After he hung up, he turned quickly to make sure he hadn’t been overheard. Using Arabic had been a mistake—he should have made the call in English.
It was nothing to worry about now. Amara went back inside to wait for his pizza and finish his beer.
Chapter 13
Ethiopia
Nuri watched the sky, waiting as the shadow descended. By the time he could make out the parachute, the SEAL harnessed into it was only a few feet from the ground. The sailor walked into his landing, then began gathering his chute. He had it squared away by the time Nuri arrived.
“Hey, Navy,” said Nuri.
“You’re Jupiter?” answered the SEAL.
“Yeah.” Nuri thought the code word was funny, and gave a little self-deprecating laugh.

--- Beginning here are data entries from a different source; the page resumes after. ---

/-- The bits 7:1 of a byte are the ones the mask of ENCODE's row keeps (R88). -/
theorem upper_zero_of_and {b : Byte} (h : b &&& 0xFE = 0) : b.extractLsb' 1 7 = 0 := by
  revert b; decide

/-- A word that a row matches under the full mask is the row's pattern (R88). -/
theorem eq_of_matches_full {pattern w : Word} (h : (OpcodeRow.mk pattern 0xFFFFFFFF).matchesWord w = true) :
    pattern = w := by
  have hand : w &&& BitVec.allOnes 32 = pattern := beq_iff_eq.1 h
  rw [← hand, BitVec.and_allOnes]

/-- A word that matches an instruction's row is the word of an instruction of that row (R88). -/
theorem exists_isWordOf_of_matches {w : Word} {i : Instr} (h : (opcodeRow i).matchesWord w = true) :
    ∃ j, IsWordOf w j ∧ opcodeRow j = opcodeRow i := by
  cases i with
  | sysinit => exact ⟨.sysinit, ⟨rfl, eq_of_matches_full h⟩, rfl⟩
  | encode bit =>
    obtain ⟨hop, ha, hb⟩ := (matchesWord_iff 0x10 (.allOnes 8) 0 (.allOnes 16) 0 0xFE).1 h
    rw [BitVec.and_allOnes] at hop ha
    exact ⟨_, isWordOf_encode hop ha (upper_zero_of_and hb), rfl⟩
  | bufinit => exact ⟨.bufinit, ⟨rfl, eq_of_matches_full h⟩, rfl⟩
  | bufwr idx val =>
    obtain ⟨hop, -, -⟩ := (matchesWord_iff 0x12 (.allOnes 8) 0 0 0 0).1 h
    rw [BitVec.and_allOnes] at hop
    exact ⟨_, isWordOf_bufwr hop, rfl⟩
  | bufrd idx =>
    obtain ⟨hop, -, hb⟩ := (matchesWord_iff 0x13 (.allOnes 8) 0 0 0 (.allOnes 8)).1 h
    rw [BitVec.and_allOnes] at hop hb
    exact ⟨_, isWordOf_bufrd hop hb, rfl⟩
  | tcfg => exact ⟨.tcfg, ⟨rfl, eq_of_matches_full h⟩, rfl⟩
  | tstart => exact ⟨.tstart, ⟨rfl, eq_of_matches_full h⟩, rfl⟩
  | dcfg => exact ⟨.dcfg, ⟨rfl, eq_of_matches_full h⟩, rfl⟩
  | darm => exact ⟨.darm, ⟨rfl, eq_of_matches_full h⟩, rfl⟩
  | rdcr n =>
    obtain ⟨hop, ha, -⟩ := (matchesWord_iff 0x40 (.allOnes 8) 0 (.allOnes 16) 0 0).1 h
    rw [BitVec.and_allOnes] at hop ha
    exact ⟨_, isWordOf_rdcr hop ha, rfl⟩

/-- Settles O4: a match determines the word up to its operands, and a legal word matches its command's row. -/
theorem wordIsCommandExactlyWhenItMatchesItsRow : Obligations.WordIsCommandExactlyWhenItMatchesItsRow := by
  intro w row hrow
  constructor
  · intro hmatch
    obtain ⟨i, rfl⟩ := exists_of_mem_opcodeMap hrow
    obtain ⟨j, hword, hsame⟩ := exists_isWordOf_of_matches hmatch
    exact ⟨j, decode_eq_ok.2 hword, hsame⟩
  · rintro ⟨i, hdec, rfl⟩
    exact (matches_of_decode hdec).1

/-- A word that matches no row is illegal (R89). -/
theorem decode_error_of_no_match {w : Word} (h : ∀ row ∈ opcodeMap, row.matchesWord w = false) :
    ∃ e, decode w = .error e := by
  cases hdec : decode w with
  | error e => exact ⟨e, rfl⟩
  | ok i =>
    obtain ⟨hmatch, hmem⟩ := matches_of_decode hdec
    exact absurd hmatch (by simp [h _ hmem])

end Sys2Proof

namespace Sys2Proof.Machine

/-- An illegal word raises fault 1 (R89). -/
theorem present_error {w : Word} {e : DecodeRefusal} (s : State) (h : decode w = .error e) :
    present w s = raiseFault .illegalCommand s := by
  simp only [present, h]

/-- Settles O5: the word decodes to no command, and a fault writes only `FAULT` (`raiseFault_faultedWith`). -/
theorem wordMatchingNoRowRaisesFaultOne : Obligations.WordMatchingNoRowRaisesFaultOne := by
  intro s w ws as hs hp hno
  obtain ⟨e, hdec⟩ := decode_error_of_no_match hno
  rw [step_host_cons hs hp, present_error _ hdec]
  exact raiseFault_faultedWith .illegalCommand _

end Sys2Proof.Machine
end

section
/-! The assembler (spec/30_encoding.md R91, R92): every command of an accepted line fits its fields. -/

namespace Sys2Proof.Machine

/-! #### The pseudo-instructions -/

/-- The data writes of the LEDs from number `n` on are BUFWR commands at the data indices of those LEDs (R125). -/
theorem mem_frameWrites {c : Config} {n : Nat} {ps : List Led} {j : Instr} (h : j ∈ frameWrites c n ps) :
    ∃ i ch k val, i < n + ps.length ∧ ch < 3 ∧ k < 8 ∧ j = .bufwr (dataIndex i ch k) val := by
  induction ps generalizing n with
  | nil => cases h
  | cons p ps ih =>
    rw [List.length_cons]
    obtain hled | hrest := List.mem_append.1 h
    · obtain ⟨ch, hch, hj⟩ := List.mem_flatMap.1 hled
      obtain ⟨k, hk, rfl⟩ := List.mem_map.1 hj
      exact ⟨n, ch, k, _, by omega, List.mem_range.1 hch, List.mem_range.1 hk, rfl⟩
    · obtain ⟨i, ch, k, val, hi, hch, hk, rfl⟩ := ih hrest
      exact ⟨i, ch, k, val, by omega, hch, hk, rfl⟩

/-- COMPOSE is BUFWR commands inside the buffer (R125). -/
theorem mem_compose {c : Config} {pattern : List Led} {is : List Instr} {j : Instr}
    (hlen : c.bufLen = 24 * c.ledCount + 2) (h : compose c pattern = some is) (hj : j ∈ is) :
    ∃ idx val, idx < c.bufLen ∧ j = .bufwr idx val := by
  unfold compose at h
  split at h
  · rename_i hfits
    obtain rfl := Option.some.inj h
    have hcount : pattern.length = c.ledCount := of_decide_eq_true hfits
    obtain hdata | hlast := List.mem_append.1 hj
    · obtain ⟨i, ch, k, val, hi, hch, hk, rfl⟩ := mem_frameWrites hdata
      exact ⟨_, val, by unfold dataIndex; omega, rfl⟩
    · obtain rfl := List.mem_singleton.1 hlast
      exact ⟨_, _, by unfold trailingIndex; omega, rfl⟩
  · cases h

/-- Every command of the sequence has operands that fit their fields. -/
def AllWellFormed (is : List Instr) : Prop := ∀ i ∈ is, i.wellFormed = true

theorem allWellFormed_singleton {i : Instr} (h : i.wellFormed = true) : AllWellFormed [i] := by
  simpa [AllWellFormed] using h

theorem allWellFormed_ledinit : AllWellFormed ledinit := by
  unfold AllWellFormed; decide

section
variable {c : Config} {pattern : List Led} {is : List Instr}
  (hlen : c.bufLen = 24 * c.ledCount + 2) (hcount : c.ledCount ≤ 2730)
include hlen hcount

/-- A legal buffer is shorter than the 16-bit index field reaches (R5, R86). -/
theorem allWellFormed_of_compose (h : compose c pattern = some is) : AllWellFormed is := by
  intro j hj
  obtain ⟨idx, val, hidx, rfl⟩ := mem_compose hlen h hj
  exact decide_eq_true (by omega)

theorem allWellFormed_of_refresh (h : refresh c pattern = some is) : AllWellFormed is := by
  obtain ⟨writes, hcomp, rfl⟩ := Option.map_eq_some_iff.1 h
  have hwrites := allWellFormed_of_compose hlen hcount hcomp
  exact List.forall_mem_append.2 ⟨hwrites, allWellFormed_singleton rfl⟩

theorem allWellFormed_of_service {wanted : Bool} (h : service wanted c pattern = some is) : AllWellFormed is := by
  cases wanted with
  | false => cases h; exact List.forall_mem_nil _
  | true => exact allWellFormed_of_refresh hlen hcount h

end

/-! #### The lines -/

/-- What an accepted line stands for: nothing, one command whose operands fit, or one of the four
pseudo-instructions (R91, R92). -/
inductive StandsFor (c : Config) (wanted : Bool) : List Instr → Prop
  | nothing : StandsFor c wanted []
  | command {i : Instr} (fits : i.wellFormed = true) : StandsFor c wanted [i]
  | ledinit : StandsFor c wanted ledinit
  | compose {pattern : List Led} {is : List Instr} (h : compose c pattern = some is) : StandsFor c wanted is
  | refresh {pattern : List Led} {is : List Instr} (h : refresh c pattern = some is) : StandsFor c wanted is
  | service {pattern : List Led} {is : List Instr} (h : service wanted c pattern = some is) : StandsFor c wanted is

The man retrieved a small ballistics case from his kit. “Here you go.”
“Thanks. The command post is that large building up there on the left,” said Nuri. “Someone’ll find you food and arrange for a pickup.”
“Thank you, sir.”
Nuri started away.
“Tell me, if you don’t mind—what exactly is it that I just brought you? They rushed me special here from Italy and flew me on my jetliner. I never seen such a fuss.”
“Bottle of vodka,” said Nuri.
The Russian was just finishing his dinner when Nuri entered the tent. A small card table had been placed in the middle. The guards had removed his hand restraints, but were watching him carefully from the side.
“You can wait outside,” Nuri told them. He put down the case and pulled out the empty chair.
“How was dinner?” he asked Kimko in English.
“All right.”
“You prefer English or Russian?”
“Your Russian is horrible.”
“Ready to talk?”
“I have said everything necessary to say.”
“I think you have a lot to say.”
Kimko smiled and shook his head. “Nuri, you are young yet. You do not know how this game is played.”
“No?”
Kimko laughed. “You waste your time. You are Mr. Nice Guy. Before, when you threaten me with the gun—that was more effective. Then you feed me. Mistake. You should make me wait. Hunger pains do much.”